-- ==== Sys2Proof/Machine/FrontEnd.lean ====
section
/-! DEFINITION. The return front end (R51 to R79): time conversion and walk correction, overload and blanking, stuck inputs,
thresholds, calibration on the fly, the channel states and the full calibration. Times are in 1.953125 ps. -/

namespace Sys2Proof.Machine

/-- The settings that the objects of a quadrant hold (R79). -/
def quadSet (s : State) (q : Nat) : Quad where
  slope := odN s (0x3010 + q) 4 == 1
  ovlw := odN s (0x3010 + q) 5
  wmax := odN s (0x3010 + q) 6
  walk := odBytes s (0x3010 + q) 7

/-- The settings in force for a channel's quadrant. -/
def quadOf (s : State) (c : Nat) : Quad := (tget s.rx.quads (c / 64)).getD (quadSet s (c / 64))

/-! ### Time conversion (R57) -/

/-- A stamp of the interpolator: coarse count and calibrated phase. -/
def stamp (x : Chan) (e : Sample) : Int := ((256 * (e.t / 256) + x.lut.getD e.ph.val 0 : Nat) : Int)

/-- An edge with the channel's skew and trim, without walk. -/
def corrected (x : Chan) (e : Sample) : Int := stamp x e + x.skew + x.trim

/-- An entry of the walk table. -/
def walkEntry (q : Quad) (i : Nat) : Int := fieldI q.walk (2 * i) 2

/-- The WIDTH-mode correction of a width, and WCLAMP (R68). -/
def walkWidth (q : Quad) (w : Nat) (winv : Bool) : Int × Bool :=
  if winv || 256 * q.wmax < w then (walkEntry q q.wmax, true)
  else
    let i := w / 256
    if 63 ≤ i then (walkEntry q 63, false)
    else
      let a := walkEntry q i
      (roundDiv (256 * a + (walkEntry q (i + 1) - a) * ((w % 256 : Nat) : Int)) 256, false)

/-- The SLOPE-mode correction of an edge distance `d` between the two thresholds, and WCLAMP (R69). The magnitude is
compared with the bound before it is rounded (assumption 72). -/
def walkSlope (q : Quad) (low high : Nat) (d : Int) : Int × Bool :=
  let e := iabs (walkEntry q q.wmax)
  let k := high - low
  if e * (k : Int) < d * (low : Int) then (-e, true) else (roundDiv (-(d * (low : Int))) k, false)

/-- The walk correction of a pulse with the leading edge of the high discriminator (R68, R69). -/
def walkOf (s : State) (c : Nat) (lead : Int) (w : Nat) (winv : Bool) (h : Option Sample) : Int × Bool :=
  let x := getChan s c
  let q := quadOf s c
  match h with
  | some hp =>
    let d := corrected x hp - lead
    if q.slope && 32 ≤ d then walkSlope q x.lowEff x.highEff d else walkWidth q w winv
  | none => walkWidth q w winv

/-! ### The discriminators (R52, R53, R56) -/

/-- What the low discriminator makes of one stretch of activity: its edges, no trailing edge while it stays active, and
what the high discriminator saw of it: its first leading edge and its longest time active, in 1.953125 ps. -/
structure Hit where
  lead  : Sample
  trail : Option Sample
  high  : Option (Sample × Nat)
  deriving DecidableEq, Repr

/-- The stretches in which a discriminator with threshold `thr` is active (R56): from a level of at least 1 mV above it
until one of at least 1 mV below it. `run` is the leading edge of the running stretch. -/
def actives (thr : Int) : List Sample → Option Sample → List (Sample × Option Sample)
  | [], none => []
  | [], some a => [(a, none)]
  | x :: xs, none => if thr + 1 ≤ x.mv then actives thr xs (some x) else actives thr xs none
  | x :: xs, some a => if x.mv ≤ thr - 1 then (a, some x) :: actives thr xs none else actives thr xs (some a)

/-- When a stretch ends, at gate close at the latest. -/
def endOf (e : Option Sample) : Nat := min gateEnd.toNat ((e.map Sample.t).getD gateEnd.toNat)

/-- The hit of a stretch with these levels, lead first, and this trailing edge. -/
def hitOf (high : Nat) (lead : Sample) (w : List Sample) (trail : Option Sample) : Hit :=
  let hs := actives high ((lead :: w ++ trail.toList).filter fun x => x.t ≤ endOf trail) none
  { lead := lead, trail := trail
    high := hs.head?.map fun h => (h.1, hs.foldl (fun m h => max m (endOf h.2 - h.1.t)) 0) }

/-- A level after the polarity of a channel's quadrant (R52), the object as it is at the event (assumption 72). -/
def polar (s : State) (c : Nat) (mv : Int) : Int := if odN s (0x3010 + c / 64) 2 = 1 then -mv else mv

/-- The time constant of the baseline restorer in 1.953125 ps (R53), 0 while it is off: the setting that was in force at t+0
(R76). -/
def restoreTau (s : State) (c : Nat) : Nat :=
  match tgetD s.rx.restore (c / 64) 0 with
  | 1 => 25600
  | 2 => 256000
  | _ => 0

/-- The baseline estimate after the restorer has run for a time towards the baseline `b` (R53): what is left of the gap
lies between all of it and nothing (assumption 70). -/
def restored (tau run : Nat) (est b : Int) : Int :=
  if tau = 0 then 0
  else
    let g := est - b
    let r := Config.baselineLeft tau run g
    if 0 ≤ g then b + max 0 (min g r) else b + min 0 (max g r)

/-- One more run of the restorer, by time constant. -/
def addRun (tau run : Nat) : List (Nat × Nat) → List (Nat × Nat)
  | [] => [(tau, run)]
  | [p] => if p.1 = tau then [(tau, p.2 + run)] else [p, (tau, run)]
  | p :: q :: r => p :: addRun tau run (q :: r)

/-- A channel with its baseline estimate brought up to an instant of this tick, gate close at the latest. -/
def restoreTo (s : State) (c : Nat) (b : Int) (t : Nat) : Chan :=
  let x := getChan s c
  let t := min t gateEnd.toNat
  let runs := addRun (restoreTau s c) (t - x.estAt) x.estRuns
  { x with est := runs.foldl (fun e p => restored p.1 p.2 e (polar s c b)) x.est, estRuns := [], estAt := max t x.estAt }

/-- The restorer holds its estimate up to an instant. -/
def holdUntil (x : Chan) (t : Int) : Chan := { x with estAt := max x.estAt (min gateEnd t).toNat }

/-- A sample as the discriminators see it: polarity and baseline estimate taken. -/
def level (s : State) (c : Nat) (x : Sample) : Sample := { x with mv := polar s c x.mv - (getChan s c).est }

/-- No discriminator is active: the restorer runs from sample to sample (R53), up to the first that crosses the low
threshold, which comes with those after it. -/
def idleRun (c : Nat) (b : Int) : List Sample → State → State × Option (Sample × List Sample)
  | [], s => (s, none)
  | x :: xs, s =>
    let s := setChan s c (restoreTo s c b x.t)
    if ((getChan s c).lowEff : Int) + 1 ≤ (level s c x).mv then (s, some (level s c x, xs)) else idleRun c b xs s

/-- The low discriminator is active: the levels up to its trailing edge, that edge, and the samples after it. -/
def activeRun (s : State) (c : Nat) : List Sample → List Sample × Option Sample × List Sample
  | [] => ([], none, [])
  | x :: xs =>
    if (level s c x).mv ≤ ((getChan s c).lowEff : Int) - 1 then ([], some (level s c x), xs)
    else
      let r := activeRun s c xs
      (level s c x :: r.1, r.2)

/-- The next stretch of activity in a waveform over the baseline `b`, and the samples after it; the restorer has run up to
its lead. -/
def nextHit (s : State) (c : Nat) (b : Int) (w : List Sample) : State × Option (Hit × List Sample) :=
  match idleRun c b w s with
  | (s, none) => (s, none)
  | (s, some (lead, rest)) =>
    let r := activeRun s c rest
    (s, some (hitOf (getChan s c).highEff lead r.1 r.2.1, r.2.2))

/-! ### Events (R57 to R60, R64, R65) -/

/-- A blanking interval after an overload from `a` to `b` (R65): a running one is extended, one that has passed is ended. -/
def blankFrom (s : State) (c : Nat) (a b : Int) : State :=
  match (getChan s c).blank with
  | some (u, v) =>
    if u ≤ a && a < v then updChan s c fun x => { x with blank := some (u, max v b) }
    else updChan (markOverload s c) c fun x => { x with blank := some (a, b) }
  | none => updChan s c fun x => { x with blank := some (a, b) }

/-- Whether an edge lies inside a blanking interval of the tick, running or ended. -/
def inBlank (x : Chan) (a : Int) : Bool := (x.blank.toList ++ x.blanked).any fun p => p.1 ≤ a && a < p.2

/-- The trailing edge of a hit lies after gate close (R57, R58). -/
def Hit.open (h : Hit) : Bool :=
  match h.trail with
  | some t => gateEnd.toNat ≤ t.t
  | none => true

/-- The trailing edge's stamp, gate close for a hit that is active then. -/
def Hit.trailStamp (x : Chan) (h : Hit) : Int := if h.open then gateEnd else (h.trail.map (stamp x)).getD gateEnd

/-- A hit that is stamped: its event leaves the channel. With WINV the width runs to gate close as it stands, without skew
and trim; the blanking extension is taken as it is now (assumption 72). -/
def stampHit (s : State) (c : Nat) (p : Hit) : State :=
  let x := getChan s c
  let q := quadOf s c
  let lead := corrected x p.lead
  let trail := if p.open then gateEnd else p.trailStamp x + x.skew + x.trim
  let w := (max 0 (trail - lead)).toNat
  let walk := walkOf s c lead w p.open (p.high.map (·.1))
  let ovl := match p.high with
    | some h => 256 * q.ovlw < h.2
    | none => false
  let ext : Int := ((6144 + 2048 * odN s (0x3010 + c / 64) 9 : Nat) : Int)
  let hold := if p.open then gateEnd else min gateEnd (trail + ext)
  let s := updChan s c fun x => { x with trail := some (p.trailStamp x) }
  let s := if ovl then updChan (blankFrom s c lead hold) c fun x => holdUntil x hold else s
  let time := roundDiv (lead + walk.1) 16
  let v : Event := {
    time := time.toNat, width := min 511 (roundDivN w 64), ht := p.high.isSome, ovl := ovl
    blank := inBlank (getChan s c) lead, wclamp := walk.2, winv := p.open }
  if time < 0 then s else deliver s c v

/-- A channel fails: its discriminators are disabled and the fault manager is notified (R72, R327). -/
def chanFault (s : State) (c : Nat) : State := reportFault (chanLeave s c .fault) .detection

/-- A half without the events of the tick: the marks of overloads stay. -/
def dropEvents (b h : Half) : Half :=
  { b with
    sat := h.sat, xt := h.xt, overload := h.overload, eccErr := h.eccErr
    stackSeq := h.stackSeq, cutShort := h.cutShort, early := h.early }

/-- A channel without the events of the tick: in the half that accumulates, or in the one that closed in this tick as long
as its read pass is not complete. -/
def Chan.discard (x : Chan) : Chan :=
  match x.base with
  | none => x
  | some b =>
    if x.pair = .opened then { x with acc := dropEvents b x.acc }
    else if x.reading then { x with held := dropEvents b x.held }
    else x

/-- A stuck tick (R60, R72): the channel's events of the tick are discarded, and the tick counts as stuck, whenever in the
tick the stuck time passes. Events of a stack that has been read are with its records (assumption 72). -/
def stuckTick (s : State) (c : Nat) : State :=
  let x := getChan s c
  if !chanLive s c || x.stuckNow then s
  else
    let bufs := s.rx.bufs.map fun p => (p.1, { p.2 with entries := p.2.entries.filter fun k => k.chan != c })
    let s := { s with rx := { s.rx with bufs := bufs } }
    let s := setChan s c { x.discard with
      events := [], early := [], rate := (0, 0, 0), stuckNow := true, stuckRun := x.stuckRun + 1 }
    let s := bump s 0x3080 3
    if odN s 0x3000 8 ≤ x.stuckRun + 1 then chanFault s c else s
++++++++++++++++++++
__EXERCISE__:
Of the entries above, repeat exactly the lines from the line with "def restoreTo (s" through the line with "def idleRun (c", both of them included.

__RESPONSE TO THE EXERCISE__:
def restoreTo (s : State) (c : Nat) (b : Int) (t : Nat) : Chan :=
  let x := getChan s c
  let t := min t gateEnd.toNat
  let runs := addRun (restoreTau s c) (t - x.estAt) x.estRuns
  { x with est := runs.foldl (fun e p => restored p.1 p.2 e (polar s c b)) x.est, estRuns := [], estAt := max t x.estAt }

/-- The restorer holds its estimate up to an instant. -/
def holdUntil (x : Chan) (t : Int) : Chan := { x with estAt := max x.estAt (min gateEnd t).toNat }

/-- A sample as the discriminators see it: polarity and baseline estimate taken. -/
def level (s : State) (c : Nat) (x : Sample) : Sample := { x with mv := polar s c x.mv - (getChan s c).est }

/-- No discriminator is active: the restorer runs from sample to sample (R53), up to the first that crosses the low
threshold, which comes with those after it. -/
def idleRun (c : Nat) (b : Int) : List Sample → State → State × Option (Sample × List Sample)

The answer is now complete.